• _What the task requires_
Would you please return the lines of the entries below starting at the line that has "rw [assemble, assembleTokens] at h" and ending at the line that has "next => cases h", both included, exactly as they are?

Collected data
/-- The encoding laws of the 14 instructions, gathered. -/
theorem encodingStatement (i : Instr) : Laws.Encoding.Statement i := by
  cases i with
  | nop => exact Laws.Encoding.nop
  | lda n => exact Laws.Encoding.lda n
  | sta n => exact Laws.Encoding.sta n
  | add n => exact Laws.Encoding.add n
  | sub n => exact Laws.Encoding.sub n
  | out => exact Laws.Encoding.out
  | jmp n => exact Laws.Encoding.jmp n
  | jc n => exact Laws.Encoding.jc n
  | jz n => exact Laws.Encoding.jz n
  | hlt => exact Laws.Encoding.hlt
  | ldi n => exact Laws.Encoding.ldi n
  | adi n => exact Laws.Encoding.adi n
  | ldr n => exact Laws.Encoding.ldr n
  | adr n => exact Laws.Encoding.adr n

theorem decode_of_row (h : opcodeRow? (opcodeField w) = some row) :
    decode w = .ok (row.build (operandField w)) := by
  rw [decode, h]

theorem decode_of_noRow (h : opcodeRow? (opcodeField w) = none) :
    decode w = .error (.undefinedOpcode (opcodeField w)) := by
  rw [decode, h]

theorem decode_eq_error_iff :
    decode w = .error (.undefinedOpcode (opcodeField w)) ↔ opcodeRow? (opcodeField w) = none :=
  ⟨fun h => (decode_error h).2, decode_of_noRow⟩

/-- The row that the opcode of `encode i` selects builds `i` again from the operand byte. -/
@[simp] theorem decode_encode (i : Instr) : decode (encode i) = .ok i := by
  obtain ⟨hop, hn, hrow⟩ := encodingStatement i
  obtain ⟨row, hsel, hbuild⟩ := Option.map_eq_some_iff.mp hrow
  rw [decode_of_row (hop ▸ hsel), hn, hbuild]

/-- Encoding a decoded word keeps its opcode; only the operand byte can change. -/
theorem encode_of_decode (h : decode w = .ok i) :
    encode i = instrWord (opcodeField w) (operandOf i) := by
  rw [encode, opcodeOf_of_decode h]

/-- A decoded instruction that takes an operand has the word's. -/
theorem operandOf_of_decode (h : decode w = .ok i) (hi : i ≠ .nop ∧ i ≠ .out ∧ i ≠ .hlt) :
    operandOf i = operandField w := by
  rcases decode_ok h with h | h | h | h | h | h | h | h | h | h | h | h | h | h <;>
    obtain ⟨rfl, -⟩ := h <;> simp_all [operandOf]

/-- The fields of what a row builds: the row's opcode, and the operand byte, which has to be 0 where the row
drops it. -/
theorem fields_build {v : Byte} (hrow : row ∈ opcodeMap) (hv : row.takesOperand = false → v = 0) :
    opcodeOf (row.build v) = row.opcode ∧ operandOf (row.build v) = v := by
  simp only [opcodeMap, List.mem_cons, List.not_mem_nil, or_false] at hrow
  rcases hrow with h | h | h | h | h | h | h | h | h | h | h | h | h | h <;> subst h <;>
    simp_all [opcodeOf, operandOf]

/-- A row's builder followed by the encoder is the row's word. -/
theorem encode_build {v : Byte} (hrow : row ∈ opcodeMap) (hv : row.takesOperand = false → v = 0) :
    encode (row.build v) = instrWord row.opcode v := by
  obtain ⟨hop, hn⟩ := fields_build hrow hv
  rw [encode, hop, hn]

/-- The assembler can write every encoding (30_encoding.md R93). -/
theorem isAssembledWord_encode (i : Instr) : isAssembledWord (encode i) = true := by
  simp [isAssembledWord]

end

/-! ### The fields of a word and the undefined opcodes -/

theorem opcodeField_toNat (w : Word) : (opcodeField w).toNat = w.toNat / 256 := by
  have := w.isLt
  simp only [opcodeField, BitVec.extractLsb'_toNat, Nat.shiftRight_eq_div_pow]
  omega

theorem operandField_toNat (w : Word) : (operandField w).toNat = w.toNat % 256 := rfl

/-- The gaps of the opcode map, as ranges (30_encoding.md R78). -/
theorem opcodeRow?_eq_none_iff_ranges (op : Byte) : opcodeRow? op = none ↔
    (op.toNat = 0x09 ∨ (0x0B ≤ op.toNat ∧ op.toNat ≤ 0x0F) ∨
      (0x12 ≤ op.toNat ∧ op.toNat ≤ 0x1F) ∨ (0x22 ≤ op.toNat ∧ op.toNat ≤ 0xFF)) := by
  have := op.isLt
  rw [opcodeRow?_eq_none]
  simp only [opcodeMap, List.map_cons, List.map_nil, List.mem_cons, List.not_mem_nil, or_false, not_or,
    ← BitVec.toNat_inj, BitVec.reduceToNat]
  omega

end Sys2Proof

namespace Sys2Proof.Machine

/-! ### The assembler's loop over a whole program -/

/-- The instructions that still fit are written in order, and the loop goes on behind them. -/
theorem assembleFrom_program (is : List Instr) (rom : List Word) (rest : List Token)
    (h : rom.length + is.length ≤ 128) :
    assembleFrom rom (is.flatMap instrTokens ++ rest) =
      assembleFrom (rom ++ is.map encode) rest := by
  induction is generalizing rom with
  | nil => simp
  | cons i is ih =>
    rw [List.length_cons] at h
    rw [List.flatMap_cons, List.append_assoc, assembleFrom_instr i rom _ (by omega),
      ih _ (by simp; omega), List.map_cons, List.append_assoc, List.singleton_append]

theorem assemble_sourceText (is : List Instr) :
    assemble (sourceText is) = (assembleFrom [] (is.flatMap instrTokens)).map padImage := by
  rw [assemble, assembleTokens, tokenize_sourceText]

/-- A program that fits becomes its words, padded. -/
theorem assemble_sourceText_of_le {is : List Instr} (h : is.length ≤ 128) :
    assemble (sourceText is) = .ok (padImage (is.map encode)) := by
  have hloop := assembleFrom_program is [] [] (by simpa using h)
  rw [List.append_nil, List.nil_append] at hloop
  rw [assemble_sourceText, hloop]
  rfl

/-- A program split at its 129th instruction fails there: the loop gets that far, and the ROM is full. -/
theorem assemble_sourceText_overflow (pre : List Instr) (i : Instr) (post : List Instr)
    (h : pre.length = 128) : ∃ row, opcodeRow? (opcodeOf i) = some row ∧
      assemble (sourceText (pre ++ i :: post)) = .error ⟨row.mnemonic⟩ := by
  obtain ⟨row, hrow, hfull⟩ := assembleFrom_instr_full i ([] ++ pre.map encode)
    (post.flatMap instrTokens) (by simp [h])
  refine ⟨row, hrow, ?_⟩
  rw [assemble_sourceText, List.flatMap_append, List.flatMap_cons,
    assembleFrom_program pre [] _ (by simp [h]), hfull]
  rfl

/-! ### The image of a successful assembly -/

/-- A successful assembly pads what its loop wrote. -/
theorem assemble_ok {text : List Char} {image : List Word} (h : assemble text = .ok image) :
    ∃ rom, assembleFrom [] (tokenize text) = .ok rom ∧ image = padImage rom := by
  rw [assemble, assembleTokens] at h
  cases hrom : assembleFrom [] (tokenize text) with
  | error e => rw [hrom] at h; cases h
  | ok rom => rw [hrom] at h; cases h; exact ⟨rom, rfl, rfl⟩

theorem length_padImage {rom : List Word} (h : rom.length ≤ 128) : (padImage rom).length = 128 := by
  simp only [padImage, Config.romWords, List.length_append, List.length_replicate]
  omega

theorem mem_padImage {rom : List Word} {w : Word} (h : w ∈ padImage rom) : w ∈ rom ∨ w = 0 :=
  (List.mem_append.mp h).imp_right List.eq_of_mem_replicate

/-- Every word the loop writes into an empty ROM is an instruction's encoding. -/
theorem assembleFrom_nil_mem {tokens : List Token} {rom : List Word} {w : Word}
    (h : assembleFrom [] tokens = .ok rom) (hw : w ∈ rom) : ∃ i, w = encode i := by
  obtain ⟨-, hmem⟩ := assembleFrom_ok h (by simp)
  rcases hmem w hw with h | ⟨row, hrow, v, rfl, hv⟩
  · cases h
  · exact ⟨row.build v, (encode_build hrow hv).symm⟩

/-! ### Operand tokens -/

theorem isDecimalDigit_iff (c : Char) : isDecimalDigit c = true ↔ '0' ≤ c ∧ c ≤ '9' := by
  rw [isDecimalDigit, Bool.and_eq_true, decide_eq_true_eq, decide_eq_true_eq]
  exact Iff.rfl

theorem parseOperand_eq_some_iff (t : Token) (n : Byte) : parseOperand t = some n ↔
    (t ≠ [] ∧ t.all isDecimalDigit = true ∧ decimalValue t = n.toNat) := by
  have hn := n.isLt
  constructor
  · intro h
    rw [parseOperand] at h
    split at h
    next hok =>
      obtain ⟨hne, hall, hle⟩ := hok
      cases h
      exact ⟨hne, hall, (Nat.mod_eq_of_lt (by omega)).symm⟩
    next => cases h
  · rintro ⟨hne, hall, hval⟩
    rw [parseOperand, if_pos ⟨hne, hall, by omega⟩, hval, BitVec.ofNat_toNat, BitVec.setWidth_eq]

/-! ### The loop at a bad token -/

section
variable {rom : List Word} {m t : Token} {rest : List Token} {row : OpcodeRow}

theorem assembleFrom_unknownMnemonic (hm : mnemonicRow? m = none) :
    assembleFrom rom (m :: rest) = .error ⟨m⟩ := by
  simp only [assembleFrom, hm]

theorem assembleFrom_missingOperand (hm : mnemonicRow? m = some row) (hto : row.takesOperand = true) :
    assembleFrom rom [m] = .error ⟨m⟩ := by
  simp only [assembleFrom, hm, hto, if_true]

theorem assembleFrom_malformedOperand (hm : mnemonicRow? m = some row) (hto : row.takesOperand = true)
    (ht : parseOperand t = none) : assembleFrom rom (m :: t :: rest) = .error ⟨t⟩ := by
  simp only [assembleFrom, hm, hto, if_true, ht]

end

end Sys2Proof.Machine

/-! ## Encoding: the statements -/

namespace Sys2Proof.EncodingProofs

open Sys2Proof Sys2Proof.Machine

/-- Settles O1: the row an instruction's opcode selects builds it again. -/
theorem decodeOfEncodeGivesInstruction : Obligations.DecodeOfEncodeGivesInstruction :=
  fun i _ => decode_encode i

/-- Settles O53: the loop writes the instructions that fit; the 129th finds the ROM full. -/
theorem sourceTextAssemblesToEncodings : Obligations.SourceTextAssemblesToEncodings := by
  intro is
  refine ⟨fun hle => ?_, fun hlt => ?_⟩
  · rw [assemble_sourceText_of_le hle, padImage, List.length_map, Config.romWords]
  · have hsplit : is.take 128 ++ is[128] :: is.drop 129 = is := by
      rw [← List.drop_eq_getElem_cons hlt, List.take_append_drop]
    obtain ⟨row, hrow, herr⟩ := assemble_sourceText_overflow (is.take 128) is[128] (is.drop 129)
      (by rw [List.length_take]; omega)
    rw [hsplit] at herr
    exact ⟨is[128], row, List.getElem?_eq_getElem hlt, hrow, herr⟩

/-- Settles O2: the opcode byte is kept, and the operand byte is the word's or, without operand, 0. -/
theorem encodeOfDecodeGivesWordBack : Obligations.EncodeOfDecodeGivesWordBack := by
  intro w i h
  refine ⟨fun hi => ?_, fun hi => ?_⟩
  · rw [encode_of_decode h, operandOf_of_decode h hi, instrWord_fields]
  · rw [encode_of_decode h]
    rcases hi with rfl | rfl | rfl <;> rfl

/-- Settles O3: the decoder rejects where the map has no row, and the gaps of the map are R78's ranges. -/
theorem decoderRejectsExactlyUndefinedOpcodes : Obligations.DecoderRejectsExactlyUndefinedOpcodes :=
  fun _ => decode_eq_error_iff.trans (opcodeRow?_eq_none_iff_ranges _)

• _Output_
  rw [assemble, assembleTokens] at h
  cases hrom : assembleFrom [] (tokenize text) with
  | error e => rw [hrom] at h; cases h
  | ok rom => rw [hrom] at h; cases h; exact ⟨rom, rfl, rfl⟩

theorem length_padImage {rom : List Word} (h : rom.length ≤ 128) : (padImage rom).length = 128 := by
  simp only [padImage, Config.romWords, List.length_append, List.length_replicate]
  omega

theorem mem_padImage {rom : List Word} {w : Word} (h : w ∈ padImage rom) : w ∈ rom ∨ w = 0 :=
  (List.mem_append.mp h).imp_right List.eq_of_mem_replicate

/-- Every word the loop writes into an empty ROM is an instruction's encoding. -/
theorem assembleFrom_nil_mem {tokens : List Token} {rom : List Word} {w : Word}
    (h : assembleFrom [] tokens = .ok rom) (hw : w ∈ rom) : ∃ i, w = encode i := by
  obtain ⟨-, hmem⟩ := assembleFrom_ok h (by simp)
  rcases hmem w hw with h | ⟨row, hrow, v, rfl, hv⟩
  · cases h
  · exact ⟨row.build v, (encode_build hrow hv).symm⟩

/-! ### Operand tokens -/

theorem isDecimalDigit_iff (c : Char) : isDecimalDigit c = true ↔ '0' ≤ c ∧ c ≤ '9' := by
  rw [isDecimalDigit, Bool.and_eq_true, decide_eq_true_eq, decide_eq_true_eq]
  exact Iff.rfl

theorem parseOperand_eq_some_iff (t : Token) (n : Byte) : parseOperand t = some n ↔
    (t ≠ [] ∧ t.all isDecimalDigit = true ∧ decimalValue t = n.toNat) := by
  have hn := n.isLt
  constructor
  · intro h
    rw [parseOperand] at h
    split at h
    next hok =>
      obtain ⟨hne, hall, hle⟩ := hok
      cases h
      exact ⟨hne, hall, (Nat.mod_eq_of_lt (by omega)).symm⟩
    next => cases h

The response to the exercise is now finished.